Built admin tools so I never touch code for content updates — CSV upload directly in the admin dashboard for bulk domain imports, price updates, domain sets, and videos. Just upload a file and click submit.
Moved hosting from Google Cloud to Hetzner + Coolify + Cloudflare — cheaper and I control everything. Coolify handles deployments, Cloudflare handles CDN and DNS. Set up email authentication, Google Analytics, Tag Manager, and Search Console all in the same push.
Utilized Claude Code MCP to minimize copy-paste between AIs — the agents can read project files directly through MCP servers instead of me pasting code back and forth. Also connected Payload CMS as a read-only MCP so the AI can verify what's actually in the database.
Git safety is built in — the AI creates feature branches and does all the work there. I do the final pushes and merges myself. There's a hook that blocks the AI from pushing directly to main. Nothing goes to production without me clicking the button.

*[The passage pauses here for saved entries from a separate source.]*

-- ==== Sys2Proof/Machine/State.lean ====
section
/-! DEFINITION. The state of the device as plain data: the object store, byte strings and DRAM as sparse tables, and for each chapter the
machine state that no object shows; the two outcomes that are no next state; and the state after power-on reset. -/

namespace Sys2Proof.Machine

/-- A step that the device cannot take. -/
inductive Fault where
  /-- Raised by `execMemRequest` for an address outside the device's 256 GiB physical address space (R280, R284): the spec gives no memory
  there. Safe: the model stops where nothing is said. -/
  | noSuchAddress
deriving DecidableEq, Repr

/-- A command without a meaning. -/
inductive Refusal where
  /-- Raised by `exec` for a row of the table whose meaning is not written; safe, since nothing is claimed of it. -/
  | notModelled (mnemonic : String)
deriving DecidableEq, Repr

/-- An instant on the studio time axis in root ticks from the epoch, as an exact fraction (R8, R45). -/
structure Instant where
  num : Int
  den : Nat
deriving DecidableEq, Repr

/-- A Resil message as sent: header fields, payload, tag (R373, R374). -/
structure Msg where
  op      : Nat
  flags   : Nat
  node    : Nat
  session : Nat
  seq     : Nat
  status  : Nat
  payload : List Byte
  tag     : List Byte
deriving DecidableEq, Repr

/-- What the device emits during one step: messages and frames it sends, and what its lanes and pins carry. -/
inductive Tx where
  /-- a Resil message to an address, at priority 6 (R371) -/
  | resil (port : Nat) (dst : Nat) (m : Msg)
  /-- a PTP message: port, message type, sequence number, body (R34 to R36) -/
  | ptp (port type seq : Nat) (body : List Int)
  /-- an Ethernet frame: egress port, VLAN, priority, bytes -/
  | frame (port vlan prio : Nat) (bytes : List Byte)
  /-- an ARP reply, and a Neighbour Advertisement: port, VLAN, the address they give the MAC of, the asker's MAC (R350) -/
  | arp (port vlan addr mac : Nat)
  | neighbour (port vlan : Nat) (addr : List Byte) (mac : Nat)
  /-- an echo reply: port, VLAN, IPv6, destination, data (R350) -/
  | echo (port vlan : Nat) (v6 : Bool) (dst data : List Byte)
  /-- a membership report (R351): port, VLAN, family, group, kind (0 INCLUDE the source, 1 EXCLUDE none, 2 INCLUDE none), source -/
  | report (port vlan family : Nat) (group : List Byte) (kind : Nat) (source : List Byte)
  /-- a hierarchy datagram (Table 14-1): port (4 for all), root tick, bytes -/
  | hier (port at_ : Nat) (bytes : List Byte)
  /-- a message on the hierarchy session of a worker: node, message (R408) -/
  | toWorker (node : Nat) (m : Msg)
  /-- a high pulse on a gate lane: bank, first root tick, length in ticks, vernier in eighths (R92, R96) -/
  | gate (bank : Nat) (start : Int) (len vernier : Nat)
  /-- a level header on a gate lane: bank, first root tick, bits (R93) -/
  | gateHeader (bank : Nat) (start : Int) (bits : Nat)
  /-- a gate lane forced low at a root tick (R98, R100) -/
  | gateLow (bank : Nat) (tick : Int)
  /-- a timing-lane symbol: output, root tick of its first edge, width in ticks, vernier in eighths (R172, R173) -/
  | timing (output : Nat) (tick : Int) (width vernier : Nat)
  /-- the 66-bit blocks of one lane in a plane transfer, scrambled, sync header on top: output, lane, start tick (R162 to R168) -/
  | lane (output lane : Nat) (start : Int) (blocks : List Nat)
  /-- a lamp-wire frame: wire, slot, bytes (R103 to R106) -/
  | lamp (wire slot : Nat) (bytes : List Byte)
  /-- a command on an array's or regulator's serial bus: bus, address, bytes (R175, R475) -/
  | bus (which addr : Nat) (bytes : List Byte)
  /-- the PWM pin: number, duty in PERI cycles (R430) -/
  | pwm (n duty : Nat)
  /-- a supply enable pin (R473): group, level -/
  | pwrEn (group : Nat) (on : Bool)
  /-- the NRDY driver of the strobe bus (R413): asserted -/
  | nrdy (asserted : Bool)
  /-- the STB_CLK driver (R413): driven from a studio tick on, or off -/
  | stbClk (from_ : Option Int)
  /-- a DRAM command: channel, subchannel, rank, command code, row or other argument (R292, R300) -/
  | dram (ch sub rank cmd arg : Nat)
  /-- data returned to a memory port: port, address, bytes, poisoned words (R327) -/
  | readData (port addr : Nat) (data : List Byte) (poison : List Nat)
  /-- a TAP response (R524) -/
  | tap (value : Nat)
deriving DecidableEq, Repr

/-- A raise of an event source: number, detail bytes, root tick, studio time and validity at that instant (R494 to R497). -/
structure Raised where
  src    : Nat
  detail : List Byte
  at_    : Nat
  secs   : Nat
  nanos  : Nat
  free   : Bool
deriving DecidableEq, Repr

/-- A record in the capture FIFO (Table 18-2); `seq` is given when it is written to the ring. -/
structure Record where
  src    : Nat
  detail : List Byte
  repeats : Nat
  at_    : Nat
  secs   : Nat
  nanos  : Nat
  lastUs : Nat
  free   : Bool
deriving DecidableEq, Repr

Context management was the hardest problem to solve — AI conversations lose context fast on a big project. My workflow keeps each milestone focused with clear scope so the AI doesn't drift. Session handoff docs capture everything a new session needs to continue. No more "start from scratch every chat."

Whole bunch of addons created: UTMs on links from the backend, Japanese text cuts off at the right places, Japanese dates & number shortener, JP currency, & number shortening for Japanese, Custom menu emphesizing on both mobile & desktop, cool search bar I designed & updated search listings.

(Had some help organizing the points so I don't ramble)
Thank you Payload team, the site is optimized for Japanese by me as I built a few tweaks that generally matter here.

**My workflow has both production site: replay & staging site initially my Hertzer server was too small so it crashed.

3 months work hope it doesn't crash.